═══ Data shown ═══
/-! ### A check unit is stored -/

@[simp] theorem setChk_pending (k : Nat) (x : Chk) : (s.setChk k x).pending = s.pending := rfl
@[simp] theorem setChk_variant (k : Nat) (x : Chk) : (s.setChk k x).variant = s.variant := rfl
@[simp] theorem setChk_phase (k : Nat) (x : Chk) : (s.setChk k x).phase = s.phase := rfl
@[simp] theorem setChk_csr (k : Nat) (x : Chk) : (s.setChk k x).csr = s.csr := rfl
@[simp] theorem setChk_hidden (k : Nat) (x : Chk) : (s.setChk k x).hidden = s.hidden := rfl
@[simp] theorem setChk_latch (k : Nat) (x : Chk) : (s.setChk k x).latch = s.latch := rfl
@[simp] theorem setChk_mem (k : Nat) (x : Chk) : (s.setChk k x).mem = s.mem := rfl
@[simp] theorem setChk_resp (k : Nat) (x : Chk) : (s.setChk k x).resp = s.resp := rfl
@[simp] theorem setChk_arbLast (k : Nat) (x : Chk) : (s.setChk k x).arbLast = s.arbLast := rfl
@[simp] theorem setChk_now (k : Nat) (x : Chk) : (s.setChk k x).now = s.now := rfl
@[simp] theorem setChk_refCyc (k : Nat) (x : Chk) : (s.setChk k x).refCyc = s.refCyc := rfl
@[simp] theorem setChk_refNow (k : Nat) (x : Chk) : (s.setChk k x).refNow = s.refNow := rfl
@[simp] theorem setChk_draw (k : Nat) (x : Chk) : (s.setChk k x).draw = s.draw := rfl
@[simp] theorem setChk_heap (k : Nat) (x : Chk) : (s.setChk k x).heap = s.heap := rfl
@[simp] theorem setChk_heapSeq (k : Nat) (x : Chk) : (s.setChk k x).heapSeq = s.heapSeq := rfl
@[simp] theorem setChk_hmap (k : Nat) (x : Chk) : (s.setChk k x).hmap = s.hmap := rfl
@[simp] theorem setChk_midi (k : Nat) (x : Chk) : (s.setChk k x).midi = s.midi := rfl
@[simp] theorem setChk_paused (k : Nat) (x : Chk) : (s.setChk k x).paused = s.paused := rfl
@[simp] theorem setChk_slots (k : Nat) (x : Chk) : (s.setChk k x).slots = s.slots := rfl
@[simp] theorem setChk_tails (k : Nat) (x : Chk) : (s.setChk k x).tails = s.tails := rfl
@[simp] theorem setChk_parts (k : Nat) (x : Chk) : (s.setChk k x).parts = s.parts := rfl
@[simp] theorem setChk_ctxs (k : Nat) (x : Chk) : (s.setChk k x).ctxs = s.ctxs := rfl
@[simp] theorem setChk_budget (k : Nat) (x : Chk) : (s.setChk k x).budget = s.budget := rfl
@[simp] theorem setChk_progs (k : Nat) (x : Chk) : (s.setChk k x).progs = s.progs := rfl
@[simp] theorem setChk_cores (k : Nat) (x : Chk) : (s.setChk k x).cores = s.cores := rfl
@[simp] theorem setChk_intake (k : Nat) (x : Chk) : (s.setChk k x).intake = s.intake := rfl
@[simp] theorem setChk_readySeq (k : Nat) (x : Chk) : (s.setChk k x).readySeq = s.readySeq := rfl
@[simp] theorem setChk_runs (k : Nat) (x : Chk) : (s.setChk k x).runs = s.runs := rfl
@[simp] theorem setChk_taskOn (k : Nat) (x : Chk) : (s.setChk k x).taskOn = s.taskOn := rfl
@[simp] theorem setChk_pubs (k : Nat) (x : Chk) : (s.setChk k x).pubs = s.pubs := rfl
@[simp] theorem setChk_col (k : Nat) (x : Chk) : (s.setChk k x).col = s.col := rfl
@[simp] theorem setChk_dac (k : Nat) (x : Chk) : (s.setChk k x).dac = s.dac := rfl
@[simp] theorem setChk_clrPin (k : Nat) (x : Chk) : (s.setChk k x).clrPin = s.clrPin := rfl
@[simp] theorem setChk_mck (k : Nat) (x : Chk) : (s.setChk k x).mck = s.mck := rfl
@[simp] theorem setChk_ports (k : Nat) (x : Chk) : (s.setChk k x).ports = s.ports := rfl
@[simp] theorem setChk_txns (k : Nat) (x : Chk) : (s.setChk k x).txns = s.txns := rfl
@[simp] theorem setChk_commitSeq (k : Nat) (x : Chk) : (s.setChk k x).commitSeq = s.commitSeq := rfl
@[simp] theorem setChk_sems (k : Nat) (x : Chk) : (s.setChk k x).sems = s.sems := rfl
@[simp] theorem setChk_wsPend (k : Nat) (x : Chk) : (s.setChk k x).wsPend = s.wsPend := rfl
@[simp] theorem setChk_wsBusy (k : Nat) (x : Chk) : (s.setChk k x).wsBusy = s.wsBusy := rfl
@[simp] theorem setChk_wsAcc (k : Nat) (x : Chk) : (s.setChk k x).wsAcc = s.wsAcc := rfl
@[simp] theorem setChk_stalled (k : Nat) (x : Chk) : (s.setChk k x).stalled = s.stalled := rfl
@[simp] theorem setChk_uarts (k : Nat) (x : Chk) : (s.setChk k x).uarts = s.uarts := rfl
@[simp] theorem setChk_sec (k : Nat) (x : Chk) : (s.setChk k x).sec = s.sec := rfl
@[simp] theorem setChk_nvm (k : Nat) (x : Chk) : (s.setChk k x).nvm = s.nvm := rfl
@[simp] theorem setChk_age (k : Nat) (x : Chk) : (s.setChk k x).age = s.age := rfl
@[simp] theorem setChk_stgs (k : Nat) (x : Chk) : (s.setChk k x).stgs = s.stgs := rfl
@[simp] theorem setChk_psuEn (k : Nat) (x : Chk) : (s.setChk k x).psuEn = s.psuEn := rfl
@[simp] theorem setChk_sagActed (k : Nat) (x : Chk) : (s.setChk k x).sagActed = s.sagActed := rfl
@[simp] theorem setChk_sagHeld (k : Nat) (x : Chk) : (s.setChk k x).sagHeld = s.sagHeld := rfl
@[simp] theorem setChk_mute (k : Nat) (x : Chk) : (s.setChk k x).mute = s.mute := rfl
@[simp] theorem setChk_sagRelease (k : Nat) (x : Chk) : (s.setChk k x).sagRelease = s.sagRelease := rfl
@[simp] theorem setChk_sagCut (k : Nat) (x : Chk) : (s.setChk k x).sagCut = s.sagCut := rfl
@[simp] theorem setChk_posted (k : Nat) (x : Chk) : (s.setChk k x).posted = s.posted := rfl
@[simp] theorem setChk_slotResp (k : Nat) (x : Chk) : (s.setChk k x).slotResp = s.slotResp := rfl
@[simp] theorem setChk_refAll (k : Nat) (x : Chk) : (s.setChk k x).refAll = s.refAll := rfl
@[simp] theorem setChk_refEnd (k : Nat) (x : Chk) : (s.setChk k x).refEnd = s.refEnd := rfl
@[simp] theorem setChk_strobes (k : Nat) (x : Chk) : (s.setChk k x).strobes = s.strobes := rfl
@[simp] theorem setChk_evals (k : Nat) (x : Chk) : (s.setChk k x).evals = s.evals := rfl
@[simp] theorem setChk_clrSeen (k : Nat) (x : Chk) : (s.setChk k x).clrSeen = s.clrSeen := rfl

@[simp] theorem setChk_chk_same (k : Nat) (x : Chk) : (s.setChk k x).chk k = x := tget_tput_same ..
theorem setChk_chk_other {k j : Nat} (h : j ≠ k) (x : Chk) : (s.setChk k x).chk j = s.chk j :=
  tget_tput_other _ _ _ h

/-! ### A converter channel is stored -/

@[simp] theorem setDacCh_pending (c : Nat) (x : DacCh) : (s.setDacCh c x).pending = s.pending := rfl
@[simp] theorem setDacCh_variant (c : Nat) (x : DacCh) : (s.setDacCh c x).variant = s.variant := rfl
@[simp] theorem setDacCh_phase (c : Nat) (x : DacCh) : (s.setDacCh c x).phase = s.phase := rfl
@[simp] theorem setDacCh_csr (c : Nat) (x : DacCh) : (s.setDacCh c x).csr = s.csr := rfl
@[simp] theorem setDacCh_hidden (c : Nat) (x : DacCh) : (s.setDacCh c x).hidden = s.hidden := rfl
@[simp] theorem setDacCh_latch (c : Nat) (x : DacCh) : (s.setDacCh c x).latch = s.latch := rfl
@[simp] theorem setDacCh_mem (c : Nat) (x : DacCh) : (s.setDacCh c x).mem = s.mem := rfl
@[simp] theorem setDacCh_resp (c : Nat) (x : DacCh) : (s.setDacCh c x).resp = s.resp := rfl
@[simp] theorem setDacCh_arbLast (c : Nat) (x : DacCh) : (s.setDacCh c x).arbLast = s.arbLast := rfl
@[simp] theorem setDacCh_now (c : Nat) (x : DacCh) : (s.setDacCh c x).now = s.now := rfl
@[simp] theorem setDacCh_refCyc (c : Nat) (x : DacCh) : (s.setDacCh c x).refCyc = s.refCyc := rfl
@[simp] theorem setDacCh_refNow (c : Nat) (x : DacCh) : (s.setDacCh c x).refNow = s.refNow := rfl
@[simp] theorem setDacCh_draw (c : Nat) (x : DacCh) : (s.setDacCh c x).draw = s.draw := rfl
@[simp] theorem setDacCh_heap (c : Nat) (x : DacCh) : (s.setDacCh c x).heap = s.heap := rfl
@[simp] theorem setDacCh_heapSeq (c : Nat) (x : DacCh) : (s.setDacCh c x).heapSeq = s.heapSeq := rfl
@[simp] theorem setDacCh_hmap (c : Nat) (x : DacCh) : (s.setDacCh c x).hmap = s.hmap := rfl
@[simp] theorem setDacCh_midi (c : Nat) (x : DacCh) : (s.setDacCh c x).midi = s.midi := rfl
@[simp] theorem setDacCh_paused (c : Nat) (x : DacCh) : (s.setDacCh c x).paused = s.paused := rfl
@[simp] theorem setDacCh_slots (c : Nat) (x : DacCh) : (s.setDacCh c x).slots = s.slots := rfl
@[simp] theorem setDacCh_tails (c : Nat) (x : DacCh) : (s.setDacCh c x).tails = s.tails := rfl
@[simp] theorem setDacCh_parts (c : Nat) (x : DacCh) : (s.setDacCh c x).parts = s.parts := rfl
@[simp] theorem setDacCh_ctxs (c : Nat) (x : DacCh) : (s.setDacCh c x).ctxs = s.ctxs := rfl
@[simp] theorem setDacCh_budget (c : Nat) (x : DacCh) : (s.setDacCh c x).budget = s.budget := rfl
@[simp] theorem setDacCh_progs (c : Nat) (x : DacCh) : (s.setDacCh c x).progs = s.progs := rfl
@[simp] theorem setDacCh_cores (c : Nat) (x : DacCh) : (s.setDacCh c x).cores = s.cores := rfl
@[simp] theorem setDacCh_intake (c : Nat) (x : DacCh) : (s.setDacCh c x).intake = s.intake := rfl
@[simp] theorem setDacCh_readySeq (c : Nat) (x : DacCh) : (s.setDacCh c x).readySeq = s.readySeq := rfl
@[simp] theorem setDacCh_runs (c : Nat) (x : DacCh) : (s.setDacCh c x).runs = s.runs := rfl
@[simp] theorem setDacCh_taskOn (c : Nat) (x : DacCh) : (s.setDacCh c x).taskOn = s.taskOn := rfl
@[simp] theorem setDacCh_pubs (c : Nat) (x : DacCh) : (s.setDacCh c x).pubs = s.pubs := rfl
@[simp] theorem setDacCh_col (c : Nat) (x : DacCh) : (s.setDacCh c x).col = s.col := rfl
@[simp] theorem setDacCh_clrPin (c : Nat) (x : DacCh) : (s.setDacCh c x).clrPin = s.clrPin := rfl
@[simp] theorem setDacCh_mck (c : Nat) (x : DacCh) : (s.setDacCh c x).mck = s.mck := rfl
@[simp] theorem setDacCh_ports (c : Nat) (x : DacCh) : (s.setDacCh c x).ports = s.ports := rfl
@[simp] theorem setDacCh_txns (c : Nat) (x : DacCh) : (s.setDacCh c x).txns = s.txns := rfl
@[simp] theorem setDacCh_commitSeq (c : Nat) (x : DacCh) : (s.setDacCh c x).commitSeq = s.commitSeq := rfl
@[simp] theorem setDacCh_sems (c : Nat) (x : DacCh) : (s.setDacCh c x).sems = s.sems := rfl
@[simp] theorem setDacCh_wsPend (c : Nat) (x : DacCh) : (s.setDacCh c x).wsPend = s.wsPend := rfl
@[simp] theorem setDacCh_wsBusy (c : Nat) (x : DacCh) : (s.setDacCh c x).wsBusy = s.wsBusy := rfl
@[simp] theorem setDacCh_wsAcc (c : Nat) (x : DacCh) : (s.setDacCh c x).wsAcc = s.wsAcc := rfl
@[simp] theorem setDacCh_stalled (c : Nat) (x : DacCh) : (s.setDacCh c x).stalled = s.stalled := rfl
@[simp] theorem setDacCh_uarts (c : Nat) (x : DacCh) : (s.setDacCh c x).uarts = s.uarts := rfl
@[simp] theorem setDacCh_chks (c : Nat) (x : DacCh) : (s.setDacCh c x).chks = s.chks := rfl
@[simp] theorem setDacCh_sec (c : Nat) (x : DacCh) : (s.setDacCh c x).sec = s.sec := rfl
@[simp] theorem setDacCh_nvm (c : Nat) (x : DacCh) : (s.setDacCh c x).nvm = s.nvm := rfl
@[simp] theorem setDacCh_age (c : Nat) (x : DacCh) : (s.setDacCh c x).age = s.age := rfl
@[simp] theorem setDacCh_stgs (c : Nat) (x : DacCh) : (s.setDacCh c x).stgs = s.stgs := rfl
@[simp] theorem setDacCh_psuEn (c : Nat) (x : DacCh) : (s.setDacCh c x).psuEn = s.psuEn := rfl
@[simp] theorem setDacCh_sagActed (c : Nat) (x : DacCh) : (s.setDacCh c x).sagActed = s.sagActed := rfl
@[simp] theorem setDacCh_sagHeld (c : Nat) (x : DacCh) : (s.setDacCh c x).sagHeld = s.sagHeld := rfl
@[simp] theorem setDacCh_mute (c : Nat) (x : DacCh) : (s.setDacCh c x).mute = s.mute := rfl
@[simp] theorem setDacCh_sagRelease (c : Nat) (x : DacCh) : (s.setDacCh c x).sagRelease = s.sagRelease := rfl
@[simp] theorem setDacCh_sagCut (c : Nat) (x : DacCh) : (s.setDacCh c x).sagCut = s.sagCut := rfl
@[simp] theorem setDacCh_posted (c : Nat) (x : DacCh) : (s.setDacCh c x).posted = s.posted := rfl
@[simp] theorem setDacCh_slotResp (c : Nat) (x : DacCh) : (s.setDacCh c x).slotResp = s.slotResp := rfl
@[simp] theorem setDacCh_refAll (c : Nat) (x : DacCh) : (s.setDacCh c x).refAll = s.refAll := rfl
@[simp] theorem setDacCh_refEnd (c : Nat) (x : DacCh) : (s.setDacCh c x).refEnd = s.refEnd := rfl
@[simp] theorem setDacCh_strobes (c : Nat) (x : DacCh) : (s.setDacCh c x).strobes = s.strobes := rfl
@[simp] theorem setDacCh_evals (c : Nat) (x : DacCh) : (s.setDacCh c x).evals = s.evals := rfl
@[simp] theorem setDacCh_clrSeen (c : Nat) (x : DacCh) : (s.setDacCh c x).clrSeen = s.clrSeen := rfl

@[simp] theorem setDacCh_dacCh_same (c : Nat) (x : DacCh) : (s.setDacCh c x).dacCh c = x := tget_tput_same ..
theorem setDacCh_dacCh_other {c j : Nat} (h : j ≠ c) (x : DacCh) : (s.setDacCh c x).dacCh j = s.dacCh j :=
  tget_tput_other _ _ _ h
═══
> Activity: Starting at the top of the data above, repeat every line exactly until the line containing "k x).latch = s.latch := rfl" has been given, then stop.

> Result of this task:
/-! ### A check unit is stored -/

@[simp] theorem setChk_pending (k : Nat) (x : Chk) : (s.setChk k x).pending = s.pending := rfl
@[simp] theorem setChk_variant (k : Nat) (x : Chk) : (s.setChk k x).variant = s.variant := rfl
@[simp] theorem setChk_phase (k : Nat) (x : Chk) : (s.setChk k x).phase = s.phase := rfl
@[simp] theorem setChk_csr (k : Nat) (x : Chk) : (s.setChk k x).csr = s.csr := rfl
@[simp] theorem setChk_hidden (k : Nat) (x : Chk) : (s.setChk k x).hidden = s.hidden := rfl
@[simp] theorem setChk_latch (k : Nat) (x : Chk) : (s.setChk k x).latch = s.latch := rfl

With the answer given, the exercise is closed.